Task statement
How do the records below read from their first line through the line containing "PROFILE_SWITCH (R61). -/"? Write those lines out exactly.

Records provided
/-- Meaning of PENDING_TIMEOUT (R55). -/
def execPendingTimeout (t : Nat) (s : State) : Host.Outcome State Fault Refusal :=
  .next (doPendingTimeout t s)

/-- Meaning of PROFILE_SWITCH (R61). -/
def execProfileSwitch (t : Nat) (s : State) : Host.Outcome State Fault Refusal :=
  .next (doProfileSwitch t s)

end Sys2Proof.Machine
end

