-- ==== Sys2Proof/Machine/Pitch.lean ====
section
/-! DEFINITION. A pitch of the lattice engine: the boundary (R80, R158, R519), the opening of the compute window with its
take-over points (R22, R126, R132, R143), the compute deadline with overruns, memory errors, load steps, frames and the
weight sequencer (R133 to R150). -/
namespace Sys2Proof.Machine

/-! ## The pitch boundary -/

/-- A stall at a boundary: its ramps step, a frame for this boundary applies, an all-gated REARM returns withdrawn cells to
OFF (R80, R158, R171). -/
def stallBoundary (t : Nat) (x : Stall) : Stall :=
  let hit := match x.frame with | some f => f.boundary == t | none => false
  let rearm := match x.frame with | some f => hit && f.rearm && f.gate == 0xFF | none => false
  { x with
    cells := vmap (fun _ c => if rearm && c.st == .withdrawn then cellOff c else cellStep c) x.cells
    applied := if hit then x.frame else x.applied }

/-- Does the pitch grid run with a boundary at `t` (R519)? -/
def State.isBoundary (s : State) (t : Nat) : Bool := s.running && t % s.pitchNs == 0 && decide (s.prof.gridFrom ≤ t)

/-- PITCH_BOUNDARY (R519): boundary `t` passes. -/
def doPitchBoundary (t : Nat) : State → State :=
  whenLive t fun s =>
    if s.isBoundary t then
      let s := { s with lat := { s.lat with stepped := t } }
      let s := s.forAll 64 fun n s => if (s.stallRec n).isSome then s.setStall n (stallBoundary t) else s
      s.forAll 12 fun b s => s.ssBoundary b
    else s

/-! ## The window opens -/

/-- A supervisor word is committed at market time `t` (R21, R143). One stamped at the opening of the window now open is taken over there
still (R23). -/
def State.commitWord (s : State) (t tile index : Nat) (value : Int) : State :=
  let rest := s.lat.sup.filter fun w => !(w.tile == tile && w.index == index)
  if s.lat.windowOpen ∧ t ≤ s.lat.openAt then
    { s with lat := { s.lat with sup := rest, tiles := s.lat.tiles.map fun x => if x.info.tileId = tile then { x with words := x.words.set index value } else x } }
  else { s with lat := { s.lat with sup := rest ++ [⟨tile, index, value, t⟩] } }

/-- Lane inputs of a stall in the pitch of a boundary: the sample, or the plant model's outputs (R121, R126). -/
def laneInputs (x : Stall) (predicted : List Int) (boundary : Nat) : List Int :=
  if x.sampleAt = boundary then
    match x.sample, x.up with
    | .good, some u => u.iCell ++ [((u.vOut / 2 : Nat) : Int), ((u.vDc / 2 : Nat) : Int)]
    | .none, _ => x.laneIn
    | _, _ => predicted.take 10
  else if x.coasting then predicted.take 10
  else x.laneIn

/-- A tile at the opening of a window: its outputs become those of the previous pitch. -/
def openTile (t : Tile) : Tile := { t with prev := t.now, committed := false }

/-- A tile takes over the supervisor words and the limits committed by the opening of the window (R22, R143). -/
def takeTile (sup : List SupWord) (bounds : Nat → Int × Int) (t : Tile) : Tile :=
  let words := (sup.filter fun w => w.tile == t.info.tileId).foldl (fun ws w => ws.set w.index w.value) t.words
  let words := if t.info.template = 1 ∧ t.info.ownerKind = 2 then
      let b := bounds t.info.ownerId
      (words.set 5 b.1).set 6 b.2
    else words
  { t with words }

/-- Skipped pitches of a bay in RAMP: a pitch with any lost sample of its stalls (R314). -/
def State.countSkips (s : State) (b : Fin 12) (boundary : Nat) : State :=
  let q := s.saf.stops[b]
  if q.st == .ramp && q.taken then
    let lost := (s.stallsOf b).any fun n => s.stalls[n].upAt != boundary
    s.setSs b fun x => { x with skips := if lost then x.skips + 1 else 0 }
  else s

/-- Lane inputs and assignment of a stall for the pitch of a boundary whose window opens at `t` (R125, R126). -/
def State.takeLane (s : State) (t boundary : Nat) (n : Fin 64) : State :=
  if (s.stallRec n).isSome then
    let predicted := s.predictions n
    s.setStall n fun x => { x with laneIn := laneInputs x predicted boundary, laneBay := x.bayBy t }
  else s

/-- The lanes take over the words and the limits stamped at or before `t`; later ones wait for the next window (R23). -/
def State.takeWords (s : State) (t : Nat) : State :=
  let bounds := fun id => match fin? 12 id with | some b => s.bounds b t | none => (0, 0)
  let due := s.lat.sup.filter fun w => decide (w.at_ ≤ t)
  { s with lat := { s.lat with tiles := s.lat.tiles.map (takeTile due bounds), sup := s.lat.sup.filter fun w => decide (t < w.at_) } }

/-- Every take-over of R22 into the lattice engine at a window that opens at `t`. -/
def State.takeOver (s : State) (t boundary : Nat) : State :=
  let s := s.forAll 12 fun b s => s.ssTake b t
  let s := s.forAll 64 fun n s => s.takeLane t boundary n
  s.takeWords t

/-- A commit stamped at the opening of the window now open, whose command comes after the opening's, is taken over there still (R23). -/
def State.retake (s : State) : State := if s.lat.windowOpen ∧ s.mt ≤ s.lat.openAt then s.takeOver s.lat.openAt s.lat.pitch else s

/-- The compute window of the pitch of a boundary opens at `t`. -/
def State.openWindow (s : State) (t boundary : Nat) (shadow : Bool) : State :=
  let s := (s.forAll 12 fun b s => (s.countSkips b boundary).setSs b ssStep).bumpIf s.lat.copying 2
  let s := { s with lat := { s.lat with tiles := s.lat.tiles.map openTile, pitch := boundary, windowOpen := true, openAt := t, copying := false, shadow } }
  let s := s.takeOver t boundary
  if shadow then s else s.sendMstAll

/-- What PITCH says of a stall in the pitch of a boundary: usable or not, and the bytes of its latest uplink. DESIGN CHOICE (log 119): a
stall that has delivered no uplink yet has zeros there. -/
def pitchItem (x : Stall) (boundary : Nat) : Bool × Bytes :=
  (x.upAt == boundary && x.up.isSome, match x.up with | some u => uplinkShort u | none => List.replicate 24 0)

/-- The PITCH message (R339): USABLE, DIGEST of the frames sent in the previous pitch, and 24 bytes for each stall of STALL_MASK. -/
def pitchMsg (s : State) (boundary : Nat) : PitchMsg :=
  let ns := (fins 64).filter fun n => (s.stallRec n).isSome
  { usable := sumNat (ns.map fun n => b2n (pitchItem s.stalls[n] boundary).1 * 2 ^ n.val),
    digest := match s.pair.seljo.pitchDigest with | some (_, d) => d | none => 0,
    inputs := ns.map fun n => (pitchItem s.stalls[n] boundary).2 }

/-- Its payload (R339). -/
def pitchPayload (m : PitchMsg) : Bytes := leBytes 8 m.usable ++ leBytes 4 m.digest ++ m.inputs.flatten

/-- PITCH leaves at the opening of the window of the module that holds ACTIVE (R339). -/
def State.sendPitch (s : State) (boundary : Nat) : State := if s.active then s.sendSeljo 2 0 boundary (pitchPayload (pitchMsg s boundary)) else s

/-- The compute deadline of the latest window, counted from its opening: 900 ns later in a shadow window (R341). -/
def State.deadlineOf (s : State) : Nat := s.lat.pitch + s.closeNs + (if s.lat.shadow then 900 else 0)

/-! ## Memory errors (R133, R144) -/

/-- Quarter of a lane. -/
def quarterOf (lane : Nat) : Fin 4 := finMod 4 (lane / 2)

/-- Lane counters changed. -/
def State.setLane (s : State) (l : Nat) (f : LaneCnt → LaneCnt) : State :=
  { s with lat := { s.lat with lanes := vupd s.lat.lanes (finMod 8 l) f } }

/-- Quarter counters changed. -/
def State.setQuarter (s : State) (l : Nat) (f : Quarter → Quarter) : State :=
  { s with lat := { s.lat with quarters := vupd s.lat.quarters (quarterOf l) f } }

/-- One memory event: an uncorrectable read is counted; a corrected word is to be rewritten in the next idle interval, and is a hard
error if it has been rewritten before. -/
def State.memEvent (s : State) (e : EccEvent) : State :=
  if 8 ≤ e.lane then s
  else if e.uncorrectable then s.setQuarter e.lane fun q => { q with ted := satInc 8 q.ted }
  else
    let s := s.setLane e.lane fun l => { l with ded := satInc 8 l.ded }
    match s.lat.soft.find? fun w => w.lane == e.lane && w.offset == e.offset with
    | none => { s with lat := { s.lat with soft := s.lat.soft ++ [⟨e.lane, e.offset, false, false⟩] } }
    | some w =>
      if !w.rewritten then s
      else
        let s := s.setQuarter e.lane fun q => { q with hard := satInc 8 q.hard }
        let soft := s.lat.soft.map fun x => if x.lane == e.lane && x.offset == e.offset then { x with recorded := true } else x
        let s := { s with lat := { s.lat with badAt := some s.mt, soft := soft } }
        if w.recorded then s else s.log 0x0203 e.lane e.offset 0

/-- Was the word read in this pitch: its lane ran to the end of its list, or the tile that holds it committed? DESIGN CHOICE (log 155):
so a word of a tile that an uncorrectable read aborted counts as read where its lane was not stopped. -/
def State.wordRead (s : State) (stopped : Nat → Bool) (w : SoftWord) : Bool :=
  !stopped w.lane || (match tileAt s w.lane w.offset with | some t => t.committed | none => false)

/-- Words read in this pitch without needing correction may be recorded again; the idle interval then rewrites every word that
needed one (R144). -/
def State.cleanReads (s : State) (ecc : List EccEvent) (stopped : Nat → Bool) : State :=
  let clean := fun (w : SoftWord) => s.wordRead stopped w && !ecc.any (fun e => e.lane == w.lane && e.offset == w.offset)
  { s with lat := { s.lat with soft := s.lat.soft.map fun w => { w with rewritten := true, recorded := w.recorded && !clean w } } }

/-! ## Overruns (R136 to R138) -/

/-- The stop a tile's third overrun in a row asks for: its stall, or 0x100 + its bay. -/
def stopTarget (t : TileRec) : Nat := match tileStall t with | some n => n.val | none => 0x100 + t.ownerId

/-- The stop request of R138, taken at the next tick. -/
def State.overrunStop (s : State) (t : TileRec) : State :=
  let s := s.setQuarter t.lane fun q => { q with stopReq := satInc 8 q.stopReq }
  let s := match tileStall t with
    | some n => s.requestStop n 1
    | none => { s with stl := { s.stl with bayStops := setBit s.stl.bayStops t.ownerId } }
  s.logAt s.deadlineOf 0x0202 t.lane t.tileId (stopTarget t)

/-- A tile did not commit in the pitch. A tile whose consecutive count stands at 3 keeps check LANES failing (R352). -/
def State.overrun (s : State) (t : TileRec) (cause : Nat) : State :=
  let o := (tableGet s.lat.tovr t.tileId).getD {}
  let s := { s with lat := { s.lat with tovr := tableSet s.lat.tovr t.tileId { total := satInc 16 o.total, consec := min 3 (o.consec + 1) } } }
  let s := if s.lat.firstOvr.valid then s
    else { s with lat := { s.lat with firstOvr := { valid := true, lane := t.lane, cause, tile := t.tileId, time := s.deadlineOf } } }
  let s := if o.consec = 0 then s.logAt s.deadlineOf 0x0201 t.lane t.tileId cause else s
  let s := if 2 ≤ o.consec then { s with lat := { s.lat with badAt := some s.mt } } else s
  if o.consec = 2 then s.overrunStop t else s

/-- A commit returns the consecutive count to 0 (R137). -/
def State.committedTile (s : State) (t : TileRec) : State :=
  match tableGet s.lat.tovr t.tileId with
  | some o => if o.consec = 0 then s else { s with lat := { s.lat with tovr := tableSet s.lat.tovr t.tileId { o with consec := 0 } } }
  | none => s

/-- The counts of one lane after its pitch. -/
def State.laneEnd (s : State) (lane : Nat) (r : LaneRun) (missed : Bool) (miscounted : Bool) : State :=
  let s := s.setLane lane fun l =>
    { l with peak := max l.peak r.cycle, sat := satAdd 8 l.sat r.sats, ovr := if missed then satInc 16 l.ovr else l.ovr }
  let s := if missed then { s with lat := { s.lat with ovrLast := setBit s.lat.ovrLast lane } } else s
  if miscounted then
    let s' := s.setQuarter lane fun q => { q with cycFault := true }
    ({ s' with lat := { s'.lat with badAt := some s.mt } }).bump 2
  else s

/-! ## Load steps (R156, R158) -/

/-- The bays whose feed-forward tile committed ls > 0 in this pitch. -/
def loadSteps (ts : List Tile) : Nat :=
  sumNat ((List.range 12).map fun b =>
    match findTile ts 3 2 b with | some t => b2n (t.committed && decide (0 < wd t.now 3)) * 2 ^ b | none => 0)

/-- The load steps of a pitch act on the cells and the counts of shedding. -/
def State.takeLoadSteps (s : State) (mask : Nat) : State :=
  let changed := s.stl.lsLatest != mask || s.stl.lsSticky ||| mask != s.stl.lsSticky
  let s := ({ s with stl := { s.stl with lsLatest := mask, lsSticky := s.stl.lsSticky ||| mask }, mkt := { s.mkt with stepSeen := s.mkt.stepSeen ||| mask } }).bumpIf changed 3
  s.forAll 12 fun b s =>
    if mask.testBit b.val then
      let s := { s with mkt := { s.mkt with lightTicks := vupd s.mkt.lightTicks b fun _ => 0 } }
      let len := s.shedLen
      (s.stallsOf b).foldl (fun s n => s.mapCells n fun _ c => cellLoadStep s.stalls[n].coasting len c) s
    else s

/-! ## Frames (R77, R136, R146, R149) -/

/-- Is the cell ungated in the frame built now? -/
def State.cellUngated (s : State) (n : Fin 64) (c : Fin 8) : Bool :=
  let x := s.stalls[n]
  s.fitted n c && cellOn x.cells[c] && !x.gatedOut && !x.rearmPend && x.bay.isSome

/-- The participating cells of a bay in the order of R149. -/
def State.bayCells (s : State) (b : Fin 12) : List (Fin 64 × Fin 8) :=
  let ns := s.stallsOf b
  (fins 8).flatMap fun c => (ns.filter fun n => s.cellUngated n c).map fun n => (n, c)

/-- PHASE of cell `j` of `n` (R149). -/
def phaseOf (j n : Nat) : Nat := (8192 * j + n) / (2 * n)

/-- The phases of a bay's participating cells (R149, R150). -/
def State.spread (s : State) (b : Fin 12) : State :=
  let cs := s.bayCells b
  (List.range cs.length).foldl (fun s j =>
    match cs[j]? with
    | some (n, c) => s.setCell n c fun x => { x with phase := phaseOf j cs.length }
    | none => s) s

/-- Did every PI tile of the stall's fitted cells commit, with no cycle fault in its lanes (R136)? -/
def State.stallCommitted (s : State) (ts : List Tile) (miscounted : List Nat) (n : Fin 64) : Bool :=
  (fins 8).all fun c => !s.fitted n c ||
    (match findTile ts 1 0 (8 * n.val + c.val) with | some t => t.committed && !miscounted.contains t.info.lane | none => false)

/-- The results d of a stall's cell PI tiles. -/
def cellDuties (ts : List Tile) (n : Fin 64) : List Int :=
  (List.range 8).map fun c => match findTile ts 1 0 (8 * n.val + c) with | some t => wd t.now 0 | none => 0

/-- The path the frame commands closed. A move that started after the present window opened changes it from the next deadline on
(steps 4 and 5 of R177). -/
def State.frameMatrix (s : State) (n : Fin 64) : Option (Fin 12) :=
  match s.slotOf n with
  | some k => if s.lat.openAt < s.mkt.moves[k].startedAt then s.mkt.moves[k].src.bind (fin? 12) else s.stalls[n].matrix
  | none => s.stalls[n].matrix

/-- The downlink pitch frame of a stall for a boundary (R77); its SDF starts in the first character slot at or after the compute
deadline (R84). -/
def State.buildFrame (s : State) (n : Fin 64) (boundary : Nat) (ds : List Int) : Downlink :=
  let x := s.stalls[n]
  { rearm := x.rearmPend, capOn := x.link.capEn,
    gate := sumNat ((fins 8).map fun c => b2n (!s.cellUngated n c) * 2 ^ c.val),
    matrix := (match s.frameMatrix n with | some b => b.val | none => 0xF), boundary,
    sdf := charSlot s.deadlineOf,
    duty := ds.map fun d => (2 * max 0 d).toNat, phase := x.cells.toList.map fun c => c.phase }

Reply
/-- Meaning of PENDING_TIMEOUT (R55). -/
def execPendingTimeout (t : Nat) (s : State) : Host.Outcome State Fault Refusal :=
  .next (doPendingTimeout t s)

/-- Meaning of PROFILE_SWITCH (R61). -/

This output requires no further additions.